• Your objective
Return the exact lines spanning from the line with "e, .fin t n f =>" through the last line of the entries, boundaries included, and no others.

• Stored data

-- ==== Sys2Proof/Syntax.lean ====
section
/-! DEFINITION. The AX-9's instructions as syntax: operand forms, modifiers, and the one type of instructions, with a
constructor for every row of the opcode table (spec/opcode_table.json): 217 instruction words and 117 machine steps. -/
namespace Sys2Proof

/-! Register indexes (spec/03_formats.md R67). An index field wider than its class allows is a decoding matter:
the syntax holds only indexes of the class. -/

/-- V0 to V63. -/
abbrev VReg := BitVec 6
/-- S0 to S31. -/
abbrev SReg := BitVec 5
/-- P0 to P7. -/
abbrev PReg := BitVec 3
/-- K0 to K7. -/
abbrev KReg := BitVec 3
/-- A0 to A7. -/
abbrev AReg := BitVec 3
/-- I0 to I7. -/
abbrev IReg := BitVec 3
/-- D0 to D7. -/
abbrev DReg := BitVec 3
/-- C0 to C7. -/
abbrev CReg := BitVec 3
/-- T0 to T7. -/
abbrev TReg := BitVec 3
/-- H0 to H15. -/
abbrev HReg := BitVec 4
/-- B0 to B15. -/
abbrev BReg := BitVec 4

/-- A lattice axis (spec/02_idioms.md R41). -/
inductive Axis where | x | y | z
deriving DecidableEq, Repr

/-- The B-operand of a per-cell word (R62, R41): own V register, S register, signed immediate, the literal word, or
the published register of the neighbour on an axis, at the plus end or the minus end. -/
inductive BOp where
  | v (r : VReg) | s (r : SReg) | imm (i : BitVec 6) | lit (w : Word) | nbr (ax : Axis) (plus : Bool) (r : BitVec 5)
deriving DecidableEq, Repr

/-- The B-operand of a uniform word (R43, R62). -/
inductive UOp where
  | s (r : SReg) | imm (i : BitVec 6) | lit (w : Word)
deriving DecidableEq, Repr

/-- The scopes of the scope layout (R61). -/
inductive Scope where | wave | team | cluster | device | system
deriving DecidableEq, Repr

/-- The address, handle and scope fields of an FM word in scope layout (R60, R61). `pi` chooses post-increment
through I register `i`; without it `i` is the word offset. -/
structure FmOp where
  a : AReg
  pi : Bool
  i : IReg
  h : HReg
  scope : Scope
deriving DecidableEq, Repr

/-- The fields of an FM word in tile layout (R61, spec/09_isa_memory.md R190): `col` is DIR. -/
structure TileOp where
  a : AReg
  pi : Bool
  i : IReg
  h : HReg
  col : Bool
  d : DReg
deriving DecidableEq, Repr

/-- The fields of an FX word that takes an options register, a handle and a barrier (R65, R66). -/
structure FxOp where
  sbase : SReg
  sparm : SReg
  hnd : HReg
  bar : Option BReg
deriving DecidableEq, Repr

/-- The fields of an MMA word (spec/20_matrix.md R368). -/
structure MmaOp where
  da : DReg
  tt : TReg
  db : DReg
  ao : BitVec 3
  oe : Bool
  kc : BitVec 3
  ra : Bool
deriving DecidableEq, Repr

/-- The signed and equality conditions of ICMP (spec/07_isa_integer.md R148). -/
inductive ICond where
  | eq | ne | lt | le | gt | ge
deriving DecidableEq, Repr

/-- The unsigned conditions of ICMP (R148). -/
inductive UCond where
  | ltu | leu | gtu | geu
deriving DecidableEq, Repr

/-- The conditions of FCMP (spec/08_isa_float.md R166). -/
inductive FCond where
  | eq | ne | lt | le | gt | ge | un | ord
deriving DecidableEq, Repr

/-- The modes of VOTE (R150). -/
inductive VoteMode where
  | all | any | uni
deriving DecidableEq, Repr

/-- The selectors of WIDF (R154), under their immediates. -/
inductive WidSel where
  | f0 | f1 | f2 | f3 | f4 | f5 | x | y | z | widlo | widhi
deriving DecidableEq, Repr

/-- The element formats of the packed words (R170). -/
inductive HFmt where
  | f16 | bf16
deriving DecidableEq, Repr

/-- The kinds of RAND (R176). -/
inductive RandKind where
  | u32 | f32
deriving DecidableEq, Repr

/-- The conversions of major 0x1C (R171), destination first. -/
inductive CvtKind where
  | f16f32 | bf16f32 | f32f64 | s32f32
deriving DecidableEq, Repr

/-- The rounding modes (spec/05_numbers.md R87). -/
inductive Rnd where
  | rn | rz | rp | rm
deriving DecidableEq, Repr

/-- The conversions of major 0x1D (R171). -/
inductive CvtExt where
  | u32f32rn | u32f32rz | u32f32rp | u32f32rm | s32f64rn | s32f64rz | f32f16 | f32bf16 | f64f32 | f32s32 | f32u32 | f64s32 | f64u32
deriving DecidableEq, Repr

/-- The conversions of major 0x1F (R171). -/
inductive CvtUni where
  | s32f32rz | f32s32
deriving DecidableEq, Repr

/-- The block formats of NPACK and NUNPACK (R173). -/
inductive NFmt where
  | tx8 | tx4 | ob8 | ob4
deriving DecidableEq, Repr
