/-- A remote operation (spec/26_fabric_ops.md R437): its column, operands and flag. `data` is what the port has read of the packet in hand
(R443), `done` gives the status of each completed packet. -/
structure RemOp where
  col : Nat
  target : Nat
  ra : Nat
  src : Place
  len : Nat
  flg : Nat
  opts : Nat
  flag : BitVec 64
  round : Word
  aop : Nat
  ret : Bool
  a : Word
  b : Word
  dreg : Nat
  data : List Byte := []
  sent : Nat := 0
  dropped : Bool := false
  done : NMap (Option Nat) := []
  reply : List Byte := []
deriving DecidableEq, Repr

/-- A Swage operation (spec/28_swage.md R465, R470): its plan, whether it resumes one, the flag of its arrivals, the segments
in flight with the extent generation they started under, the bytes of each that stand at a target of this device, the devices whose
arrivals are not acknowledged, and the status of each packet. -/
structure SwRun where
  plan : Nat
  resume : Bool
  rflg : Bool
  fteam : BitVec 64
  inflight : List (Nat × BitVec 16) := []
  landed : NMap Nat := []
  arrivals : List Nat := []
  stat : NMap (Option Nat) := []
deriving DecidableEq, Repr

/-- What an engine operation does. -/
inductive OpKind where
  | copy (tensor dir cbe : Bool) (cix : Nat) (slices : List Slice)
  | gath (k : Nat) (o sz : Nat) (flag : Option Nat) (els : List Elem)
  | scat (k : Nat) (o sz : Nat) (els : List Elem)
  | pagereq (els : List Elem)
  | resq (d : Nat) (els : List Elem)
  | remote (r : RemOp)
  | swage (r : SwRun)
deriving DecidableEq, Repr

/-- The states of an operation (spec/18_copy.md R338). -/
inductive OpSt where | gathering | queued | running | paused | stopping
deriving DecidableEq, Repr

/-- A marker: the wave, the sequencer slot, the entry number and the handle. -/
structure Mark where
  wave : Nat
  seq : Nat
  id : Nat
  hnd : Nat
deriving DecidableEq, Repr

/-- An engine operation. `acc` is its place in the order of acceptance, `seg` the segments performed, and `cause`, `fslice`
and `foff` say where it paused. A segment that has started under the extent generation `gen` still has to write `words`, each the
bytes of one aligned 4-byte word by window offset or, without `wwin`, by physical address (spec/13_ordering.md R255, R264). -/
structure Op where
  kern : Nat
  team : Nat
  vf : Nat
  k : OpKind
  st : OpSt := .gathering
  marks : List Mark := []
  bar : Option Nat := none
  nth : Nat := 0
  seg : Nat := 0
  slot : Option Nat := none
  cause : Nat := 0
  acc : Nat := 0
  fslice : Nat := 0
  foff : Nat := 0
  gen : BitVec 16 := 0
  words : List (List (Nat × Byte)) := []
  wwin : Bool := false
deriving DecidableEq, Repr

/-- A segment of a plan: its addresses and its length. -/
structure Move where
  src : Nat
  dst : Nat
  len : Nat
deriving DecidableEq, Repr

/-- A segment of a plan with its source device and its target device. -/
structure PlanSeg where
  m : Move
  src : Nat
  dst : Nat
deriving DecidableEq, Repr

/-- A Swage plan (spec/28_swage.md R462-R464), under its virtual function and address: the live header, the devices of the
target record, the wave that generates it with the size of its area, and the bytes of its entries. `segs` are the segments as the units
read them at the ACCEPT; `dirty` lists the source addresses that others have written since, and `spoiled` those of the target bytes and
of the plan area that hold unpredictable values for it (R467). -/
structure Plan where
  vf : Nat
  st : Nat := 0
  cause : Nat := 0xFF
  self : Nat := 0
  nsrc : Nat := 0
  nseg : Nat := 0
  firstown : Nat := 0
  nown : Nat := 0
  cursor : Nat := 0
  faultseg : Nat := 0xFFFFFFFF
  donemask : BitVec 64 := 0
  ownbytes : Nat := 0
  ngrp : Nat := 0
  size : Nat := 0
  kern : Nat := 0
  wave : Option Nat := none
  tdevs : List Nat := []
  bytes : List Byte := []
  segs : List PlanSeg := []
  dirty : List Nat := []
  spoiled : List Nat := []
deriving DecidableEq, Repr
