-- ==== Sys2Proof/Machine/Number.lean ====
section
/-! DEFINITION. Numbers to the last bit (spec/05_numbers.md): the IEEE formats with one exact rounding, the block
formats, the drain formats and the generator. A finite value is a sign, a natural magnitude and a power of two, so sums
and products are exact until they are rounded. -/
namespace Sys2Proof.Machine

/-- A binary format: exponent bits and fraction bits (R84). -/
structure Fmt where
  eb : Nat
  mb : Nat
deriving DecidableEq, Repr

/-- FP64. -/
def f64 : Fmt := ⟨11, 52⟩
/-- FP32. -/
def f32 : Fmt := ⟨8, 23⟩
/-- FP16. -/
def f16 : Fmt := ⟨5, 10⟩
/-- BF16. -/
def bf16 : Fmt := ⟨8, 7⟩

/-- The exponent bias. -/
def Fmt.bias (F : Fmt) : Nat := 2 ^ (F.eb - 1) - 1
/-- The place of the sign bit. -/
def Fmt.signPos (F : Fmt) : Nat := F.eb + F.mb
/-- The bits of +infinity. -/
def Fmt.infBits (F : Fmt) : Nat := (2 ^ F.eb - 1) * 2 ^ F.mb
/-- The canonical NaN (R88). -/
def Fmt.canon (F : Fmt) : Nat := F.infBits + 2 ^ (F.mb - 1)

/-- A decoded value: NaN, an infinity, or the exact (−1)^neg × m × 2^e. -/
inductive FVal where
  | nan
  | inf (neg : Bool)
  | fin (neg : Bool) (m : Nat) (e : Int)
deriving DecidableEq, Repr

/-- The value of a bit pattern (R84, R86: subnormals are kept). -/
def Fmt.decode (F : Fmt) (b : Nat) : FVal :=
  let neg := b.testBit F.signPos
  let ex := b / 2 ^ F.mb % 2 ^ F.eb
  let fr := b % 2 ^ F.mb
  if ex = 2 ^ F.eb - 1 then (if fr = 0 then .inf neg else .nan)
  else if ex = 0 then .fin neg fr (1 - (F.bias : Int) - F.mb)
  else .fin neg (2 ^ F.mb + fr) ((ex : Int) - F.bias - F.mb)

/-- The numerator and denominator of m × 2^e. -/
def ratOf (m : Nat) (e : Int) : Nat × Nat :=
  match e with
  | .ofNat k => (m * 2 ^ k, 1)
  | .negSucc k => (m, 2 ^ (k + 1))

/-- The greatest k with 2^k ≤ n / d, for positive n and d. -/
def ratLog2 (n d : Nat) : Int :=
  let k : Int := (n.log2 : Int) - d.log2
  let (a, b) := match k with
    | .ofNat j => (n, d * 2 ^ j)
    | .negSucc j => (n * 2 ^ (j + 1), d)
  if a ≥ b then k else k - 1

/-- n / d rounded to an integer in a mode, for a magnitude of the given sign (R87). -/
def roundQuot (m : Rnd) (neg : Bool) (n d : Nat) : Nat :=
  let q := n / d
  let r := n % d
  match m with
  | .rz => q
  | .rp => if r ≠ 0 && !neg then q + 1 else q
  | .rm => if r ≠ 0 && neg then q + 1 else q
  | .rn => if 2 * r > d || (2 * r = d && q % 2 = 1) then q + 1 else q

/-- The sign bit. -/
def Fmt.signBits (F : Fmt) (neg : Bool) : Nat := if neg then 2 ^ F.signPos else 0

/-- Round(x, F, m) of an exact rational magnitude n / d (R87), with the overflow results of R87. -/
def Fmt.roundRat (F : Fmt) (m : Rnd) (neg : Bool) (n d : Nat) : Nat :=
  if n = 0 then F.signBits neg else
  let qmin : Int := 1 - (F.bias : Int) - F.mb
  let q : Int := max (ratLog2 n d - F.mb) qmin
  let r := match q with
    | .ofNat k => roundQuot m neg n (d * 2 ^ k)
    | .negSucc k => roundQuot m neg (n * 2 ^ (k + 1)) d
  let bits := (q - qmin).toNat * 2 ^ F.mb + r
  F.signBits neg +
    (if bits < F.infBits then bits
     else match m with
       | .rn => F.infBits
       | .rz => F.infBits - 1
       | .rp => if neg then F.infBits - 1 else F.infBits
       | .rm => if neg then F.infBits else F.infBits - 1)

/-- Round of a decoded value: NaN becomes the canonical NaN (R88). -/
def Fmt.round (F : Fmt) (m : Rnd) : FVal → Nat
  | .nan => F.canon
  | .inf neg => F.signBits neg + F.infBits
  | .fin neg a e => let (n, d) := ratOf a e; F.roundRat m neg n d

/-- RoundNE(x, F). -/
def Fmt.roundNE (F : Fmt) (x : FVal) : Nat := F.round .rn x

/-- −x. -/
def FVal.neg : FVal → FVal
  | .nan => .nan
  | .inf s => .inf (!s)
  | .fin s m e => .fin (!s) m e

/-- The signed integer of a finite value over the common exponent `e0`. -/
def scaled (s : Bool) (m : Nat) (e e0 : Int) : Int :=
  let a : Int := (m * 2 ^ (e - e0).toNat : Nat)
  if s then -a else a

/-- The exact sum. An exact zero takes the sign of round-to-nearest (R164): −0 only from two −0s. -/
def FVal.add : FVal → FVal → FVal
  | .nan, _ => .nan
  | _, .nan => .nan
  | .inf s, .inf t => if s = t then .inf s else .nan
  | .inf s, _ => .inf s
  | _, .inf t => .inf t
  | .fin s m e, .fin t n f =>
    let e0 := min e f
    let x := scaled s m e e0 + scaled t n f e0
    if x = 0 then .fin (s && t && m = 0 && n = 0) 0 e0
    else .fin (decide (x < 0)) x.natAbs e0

• Written reply
  | .fin s m e, .fin t n f =>
    let e0 := min e f
    let x := scaled s m e e0 + scaled t n f e0
    if x = 0 then .fin (s && t && m = 0 && n = 0) 0 e0
    else .fin (decide (x < 0)) x.natAbs e0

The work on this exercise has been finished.